1. Yazılarınız basit cümlelerden oluşsun
Her internet kullanıcısı bir kitap kurdu değildir. Kurulan uzun cümleleri her okuyucu tek seferde bitiremez. Cümleler arasındaki noktalarınızın kısalığı ne kadar ideal bir ayarda olursa, kullanıcılar yazınızı o kadar kolay okur. Tabii, bu demek değil ki sürekli kısa cümleler kurun. Ancak en azından anlaşılabilir cümleler kurarak insanlara değinmeyi düşünün. Basit bir dil kullanmak kolaya kaçmak değildir. Aradaki fark aruz ölçüsü ve serbest ölçü arasındaki farkla aynıdır.
2. Göz nefesi verdirin
Kullanıcıların yazınız uzun olsa bile bunu kısa gibi görmelerinin yollarını bilin. Eğer yazınızı başlıklar olmadan ve sık paragraflar yapmadan direkt yayınlarsanız, kullanıcılar bu metni çok yorucu bulacaktır. Kendinizden örnek verin, böyle bir metni gerçekten siz okumayı ister misiniz? Eğer istemiyorsanız, siz de daima göz nefesi kuralını uygulayın. Bırakın, sayfanız olması gerekenden kat kat aşağılara kadar uzansın.
Elinizden geldiğince Enter tuşunu yazılarınızda sıklıkla kullanın. Fakat bu arada noktalama işaretlerinize, imla kurallarınıza ve en önemlisi bağlaçlarınıza sıklıkla dikkat edin. Metni sade göstermekten kurtaracak şeyler kullanın. Önemli kelimeler veya cümleleri vurgulamak için renk değişimi ve kalın yazı gibi özel biçimlerden faydalanın.

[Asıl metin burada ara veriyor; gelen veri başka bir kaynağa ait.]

-- ==== Sys2Proof/Machine/Receive.lean ====
section
/-! DEFINITION. The receive state machine RXFSM and its three commands (41_receive_fsm.md R96 to R118). -/

namespace Sys2Proof.Machine

/-- `rx_state` in {Preamble, Header, Data} and `silence > T_FRAME_ABORT`: the frame-abort comparator
(41_receive_fsm.md R100, 43_timers.md R192). -/
def frameAborts (s : State) : Bool :=
  s.rxState != .idle && decide (s.cfg.tFrameAbort < s.silence)

/-- `TimeoutPhase`: back to Idle, with Invalid posted from Header and Data (41_receive_fsm.md R100). -/
def timeoutPhase (s : State) : State :=
  if frameAborts s then
    match s.rxState with
    | .idle => s
    | .preamble => { s with rxState := .idle }
    | .header | .data => { postInvalid s with rxState := .idle }
  else s

/-- `ActivityPhase`: every octet and every error clears `silence` and counts (41_receive_fsm.md R99). -/
def activityPhase (s : State) : State :=
  { s with silence := 0, eventCount := satInc8 s.eventCount }

/-- Idle, octet `v` (41_receive_fsm.md R101, R102). -/
def idleByte (v : Octet) (s : State) : State :=
  if v = preambleOne then { s with rxState := .preamble } else s

/-- Preamble, octet `v` (41_receive_fsm.md R103, R104, R105). -/
def preambleByte (v : Octet) (s : State) : State :=
  if v = preambleTwo then { s with rxHcrc := hInit, rxIndex := 0, rxState := .header }
  else if v = preambleOne then s
  else { s with rxState := .idle }

/-- Header, octet `v`: the store into the field that `rx_index` selects (41_receive_fsm.md R107). The sixth octet, and an
index no run reaches (log entry 10), store nothing. -/
def storeHeader (v : Octet) (s : State) : State :=
  match s.rxIndex.toNat with
  | 0 => { s with rxType := v }
  | 1 => { s with rxDest := v }
  | 2 => { s with rxSrc := v }
  | 3 => { s with rxLen := v ++ lowOctet s.rxLen }
  | 4 => { s with rxLen := highOctet s.rxLen ++ v }
  | _ => s

/-- HeaderCrc: evaluated in the command that consumed the sixth header octet (41_receive_fsm.md R110 (a) to (e)). -/
def headerCrcPhase (s : State) : State :=
  if s.rxHcrc ≠ hGood then { postInvalid s with rxState := .idle }
  else if s.rxDest ≠ s.cfg.ts ∧ s.rxDest ≠ broadcast then { s with rxState := .idle }
  else if nMaxData < s.rxLen.toNat then { postInvalid s with rxState := .idle }
  else if s.rxLen = 0 then { postValid s with rxState := .idle }
  else { s with rxDcrc := dInit, rxIndex := 0, rxState := .data }

/-- Header, octet `v` (41_receive_fsm.md R107, R109). `rx_index` saturates at its ten bits (00_scope.md R11). -/
def headerByte (v : Octet) (s : State) : State :=
  let s1 := storeHeader v { s with rxHcrc := hUpdate v s.rxHcrc }
  let s2 := { s1 with rxIndex := satInc10 s1.rxIndex }
  if s2.rxIndex = 6 then headerCrcPhase s2 else s2

/-- DataCrc: evaluated in the command that consumed the second data-CRC octet (41_receive_fsm.md R113). -/
def dataCrcPhase (s : State) : State :=
  { (if s.rxDcrc = dGood then postValid s else postInvalid s) with rxState := .idle }

/-- Data, octet `v`, once stored: folded, counted, and checked on the last (41_receive_fsm.md R111). `rx_index` saturates
at its ten bits (00_scope.md R11). -/
def dataCount (v : Octet) (s : State) : State :=
  let s1 := { s with rxDcrc := dUpdate v s.rxDcrc, rxIndex := satInc10 s.rxIndex }
  if s1.rxIndex.toNat = s1.rxLen.toNat + 2 then dataCrcPhase s1 else s1

/-- Data, octet `v`: a payload octet goes to `rx_buf`, a data-CRC octet is folded only (41_receive_fsm.md R111). A write
past index 500 never occurs (20_memory.md R48); it would fault. -/
def dataByte (v : Octet) (s : State) : Host.Outcome State Fault Refusal :=
  if s.rxIndex.toNat < s.rxLen.toNat then
    if s.rxIndex.toNat < nMaxData then
      .next (dataCount v { s with rxBuf := s.rxBuf.write s.rxIndex.toNat v })
    else .fault .bufferIndex
  else .next (dataCount v s)

/-- An octet, in the state the timeout and activity phases leave (41_receive_fsm.md R97). -/
def receiveByte (v : Octet) (s : State) : Host.Outcome State Fault Refusal :=
  match s.rxState with
  | .idle => .next (idleByte v s)
  | .preamble => .next (preambleByte v s)
  | .header => .next (headerByte v s)
  | .data => dataByte v s

/-- A receive error, in the state the timeout and activity phases leave (41_receive_fsm.md R98, R106, R108, R112). -/
def receiveError (s : State) : State :=
  match s.rxState with
  | .idle => s
  | .preamble => { s with rxState := .idle }
  | .header | .data => { postInvalid s with rxState := .idle }

/-- RX_NONE: the timeout phase only (41_receive_fsm.md R96). -/
def execRxNone (s : State) : Host.Outcome State Fault Refusal :=
  .next (timeoutPhase s)

/-- RX_BYTE v: timeout, activity, then the octet in the resulting state (41_receive_fsm.md R97). -/
def execRxByte (v : Octet) (s : State) : Host.Outcome State Fault Refusal :=
  receiveByte v (activityPhase (timeoutPhase s))

/-- RX_ERROR: timeout, activity, then the error in the resulting state (41_receive_fsm.md R98). -/
def execRxError (s : State) : Host.Outcome State Fault Refusal :=
  .next (receiveError (activityPhase (timeoutPhase s)))

end Sys2Proof.Machine
end

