-- ==== Sys2Proof/Machine/Bus.lean ====
section
/-! DEFINITION. Several nodes on one bus (60_exceptions.md R229, R230): independent instances of the core, each with its
own state and configuration, coupled only by the octets of their Sends. -/

namespace Sys2Proof.Machine

/-- The nodes that have started, each a state of its own: its own configuration, registers and command stream
(60_exceptions.md R229). A node not yet released from its first reset is not on the list (log entry 15). -/
abbrev Bus := List State

/-- The octets of an event on the wire: those of a Send; an Indicate puts none there (60_exceptions.md R230 (a)). -/
def Event.wireOctets : Event → List Octet
  | .send _ _ _ _ octets => octets
  | .indicate _ _ _ _ => []

/-- The octets a command put on the wire: those of the events it added. -/
def sentOctets (before after : State) : List Octet :=
  ((after.events.drop before.events.length).map Event.wireOctets).flatten

/-- `RX_BYTE o` for each octet in order (60_exceptions.md R230 (a)). -/
def feedOctets : List Octet → State → Host.Outcome State Fault Refusal
  | [], s => .next s
  | o :: os, s => andThen (runCommand (.plain (0x10#8 ++ o)) s) (feedOctets os)

/-- Goes on where an outcome is a next state of the whole bus. -/
def busThen {α : Type} (o : Host.Outcome α Fault Refusal) (k : α → Host.Outcome Bus Fault Refusal) :
    Host.Outcome Bus Fault Refusal :=
  match o with
  | .next s => k s
  | .fault r => .fault r
  | .refused r => .refused r

/-- A command or the like applied to every node, in order; it stops at the first node that stops. -/
def onEvery (f : State → Host.Outcome State Fault Refusal) : Bus → Host.Outcome Bus Fault Refusal
  | [] => .next []
  | s :: b => busThen (f s) fun s' => busThen (onEvery f b) fun b' => .next (s' :: b')

/-- Octets heard by every node but node `i`: "node i does not receive its own octets" (60_exceptions.md R230 (b)). -/
def hearBut : Nat → List Octet → Bus → Host.Outcome Bus Fault Refusal
  | _, _, [] => .next []
  | 0, os, s :: b => busThen (onEvery (feedOctets os) b) fun b' => .next (s :: b')
  | i + 1, os, s :: b => busThen (feedOctets os s) fun s' => busThen (hearBut i os b) fun b' => .next (s' :: b')

/-- Node `i` does `f`, and the Send this emits is delivered whole to every other node before anything further
(60_exceptions.md R230 (a), (b), (e)). A node number that is none changes nothing. -/
def busApply (i : Nat) (f : State → Host.Outcome State Fault Refusal) (b : Bus) : Host.Outcome Bus Fault Refusal :=
  match b[i]? with
  | none => .next b
  | some s => busThen (f s) fun s' => hearBut i (sentOctets s s') (b.set i s')

/-- One command at node `i`. -/
def busCommand (i : Nat) (c : Command) : Bus → Host.Outcome Bus Fault Refusal := busApply i (runCommand c)

/-- A reset of node `i` alone, the others running on: "each at its own reset" (60_exceptions.md R229). -/
def busReset (i : Nat) (cfg : Config) : Bus → Host.Outcome Bus Fault Refusal := busApply i (applyReset cfg)

/-- A node starts: released from its reset with its own configuration, and with its own stream to come, while the others
hold what they hold. "Nodes start independently, each at its own reset" (60_exceptions.md R229). -/
def busStart (cfg : Config) (stream : List Input) (b : Bus) : Host.Outcome Bus Fault Refusal :=
  if configLegal cfg then .next (b ++ [{ State.resetWith cfg with inputs := stream }]) else .refused .illegalConfig

/-- The next item of the node's own stream is a TICK. -/
def nextIsTick (s : State) : Bool :=
  match s.inputs with
  | .command c :: _ => c.word == 0x3000#16
  | _ => false

/-- The node can take the millisecond: its own stream presents a TICK next, or nothing. -/
def awaitsTick (s : State) : Bool := s.inputs.isEmpty || nextIsTick s

/-- The node takes a TICK, and with it the item of its own stream that presents it, if any. -/
def ownTick (s : State) : Host.Outcome State Fault Refusal :=
  runCommand (.plain 0x3000) { s with inputs := s.inputs.tail }

/-- Node `i` steps on its own stream (60_exceptions.md R229), its Send delivered as in `busApply`. A TICK is applied to
all nodes together (R230 (d)): a node whose stream presents one waits until no other presents anything else first
(DESIGN CHOICE, log entry 15). -/
def busStep (i : Nat) (b : Bus) : Host.Outcome Bus Fault Refusal :=
  if (b[i]?.map nextIsTick).getD false then
    if b.all awaitsTick then onEvery ownTick b else .next b
  else busApply i step b

/-- "A single interleaved sequence of node steps": the numbers of the nodes, in the order in which they step
(60_exceptions.md R230). -/
def busRun : List Nat → Bus → Host.Outcome Bus Fault Refusal
  | [], b => .next b
  | i :: is, b => busThen (busStep i b) (busRun is)

/-- A TICK, applied to all nodes together (60_exceptions.md R230 (d)). -/
def busTick (b : Bus) : Host.Outcome Bus Fault Refusal := onEvery (runCommand (.plain 0x3000)) b

/-- Node `i`'s part of a driver-loop cycle with no octet arriving: RX_NONE, then MASTER_STEP
(60_exceptions.md R230 (c), 70_reset_and_hazards.md R239). -/
def busTurn (i : Nat) (b : Bus) : Host.Outcome Bus Fault Refusal :=
  busThen (busCommand i (.plain 0x0000) b) (busCommand i (.plain 0x4000))

/-- The turns of nodes `i`, `i + 1`, …, `n` of them. -/
def busTurns : Nat → Nat → Bus → Host.Outcome Bus Fault Refusal
  | _, 0, b => .next b
  | i, n + 1, b => busThen (busTurn i b) (busTurns (i + 1) n)

/-- One cycle of the whole bus: every node's turn in order, then the TICK. -/
def busCycle (b : Bus) : Host.Outcome Bus Fault Refusal :=
  busThen (busTurns 0 b.length b) busTick

end Sys2Proof.Machine
end

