-- ==== Sys2Proof/Safety.lean ====
section
/-! DEFINITION. What counts as a good state: the invariants of 42_token_fsm.md R176 and those of the registers' value
columns (10_state.md R17), and what counts as a loss (10_state.md R34, 70_reset_and_hazards.md R243). -/

namespace Sys2Proof.Machine

/-- The lengths and the receive index keep every buffer access inside 0..500 (20_memory.md R48, R49). -/
structure BufferBounds (s : State) : Prop where
  /-- `fr_len <= 501` (10_state.md R17). -/
  frLen : s.frLen.toNat ≤ nMaxData
  /-- `txq_len <= 501`. -/
  txqLen : s.txqLen.toNat ≤ nMaxData
  /-- `rpl_len <= 501`. -/
  rplLen : s.rplLen.toNat ≤ nMaxData
  /-- "`rx_len <= 501` holds whenever Data is entered" (20_memory.md R48). -/
  rxLen : s.rxState = .data → s.rxLen.toNat ≤ nMaxData

/-- The invariant. It holds at reset and every step keeps it. -/
structure Inv (s : State) : Prop where
  /-- The configuration is legal (00_scope.md R6). -/
  cfg : configLegal s.cfg = true
  rxBuf : s.rxBuf.wf = true
  txqData : s.txqData.wf = true
  rplData : s.rplData.wf = true
  bounds : BufferBounds s
  /-- "`rx_index` takes the values 0 to 5 between commands while `rx_state = Header`" (41_receive_fsm.md R109). -/
  headerIndex : s.rxState = .header → s.rxIndex.toNat ≤ 5
  /-- In Data the index is below `rx_len + 2`, and the length is not 0 (10_state.md R19, 41_receive_fsm.md R110). -/
  dataIndex : s.rxState = .data → s.rxIndex.toNat < s.rxLen.toNat + 2 ∧ s.rxLen ≠ 0
  /-- Data is entered only for a frame addressed here (41_receive_fsm.md R110 (b)). -/
  dataDest : s.rxState = .data → s.rxDest = s.cfg.ts ∨ s.rxDest = broadcast
  /-- A posted valid frame is for `TS` or 255 (10_state.md R17, 42_token_fsm.md R134). -/
  frDest : s.rvf = true → s.frDest = s.cfg.ts ∨ s.frDest = broadcast
  /-- 42_token_fsm.md R176 (i). -/
  detectors : ¬(s.rvf = true ∧ s.rif = true)
  /-- 42_token_fsm.md R176 (a). -/
  named : s.tkState.named = true
  /-- 42_token_fsm.md R176 (b). -/
  frameCount : s.frameCount ≤ s.cfg.nMaxInfoFrames
  /-- 42_token_fsm.md R143: it holds "whenever UseToken is entered". -/
  useToken : s.tkState = .useToken → s.frameCount < s.cfg.nMaxInfoFrames
  /-- 42_token_fsm.md R176 (b). -/
  retryCount : s.retryCount ≤ s.cfg.nRetryToken
  /-- 42_token_fsm.md R176 (c), with `TS <= N_MAX_MASTER`. -/
  ps : s.ps ≤ s.cfg.nMaxMaster
  /-- 42_token_fsm.md R176 (e). -/
  soleMaster : s.soleMaster = true → s.ns = s.cfg.ts
  /-- 42_token_fsm.md R176 (f). -/
  waitType : s.tkState = .waitForReply → s.waitType = 3 ∨ s.waitType = 5
  /-- 42_token_fsm.md R176 (g). -/
  reqType : s.tkState = .answerDataRequest → s.reqType = 3 ∨ s.reqType = 5
  /-- 42_token_fsm.md R176 (h). -/
  rplPending : s.rplValid = true → s.tkState = .answerDataRequest ∧ s.reqType = 5 ∧ isReplyType s.rplType = true
  /-- What the transmit slot holds was acceptable (44_host_ops.md R199 (b), (d)). -/
  txqPending : s.txqValid = true →
    isQueueable s.txqType = true ∧ ¬(expectsReply s.txqType = true ∧ s.txqDest = broadcast)

/-- An octet stream received, one RX_BYTE per octet (30_encoding.md R78, `RXS`). -/
def receiveOctets : List Octet → State → Host.Outcome State Fault Refusal
  | [], s => .next s
  | o :: os, s => andThen (exec (.rxByte o) s) (receiveOctets os)

/-- Nothing was lost and nothing refused: both STATUS bits are clear. "A model may treat either bit as a fault bit"
(10_state.md R34, 70_reset_and_hazards.md R243). -/
def NothingLost (s : State) : Prop := s.status = 0

end Sys2Proof.Machine
end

3. Klişelerden uzak fakat eğlendirici olun
Toplum olarak eğlenceye biraz düşkün bir milletiz. Eğlenceyi günlük hayatımızda yaptığımız işlerin içerisinde görmeyi isteriz. Bu alışkanlık medya tüketimine de yansıyor. İlkokul öğretmeni edasıyla yazılan metinler okuyucuların pek dikkatini çekmiyor. Eğer yapabiliyorsanız eğlenceli yazı üslubu edinin. Bu üslubu sürekli olarak kullanmak zorunda değilsiniz, yazının sadece belli ve can alıcı yerlerinde kullanmanız yeterli olacaktır.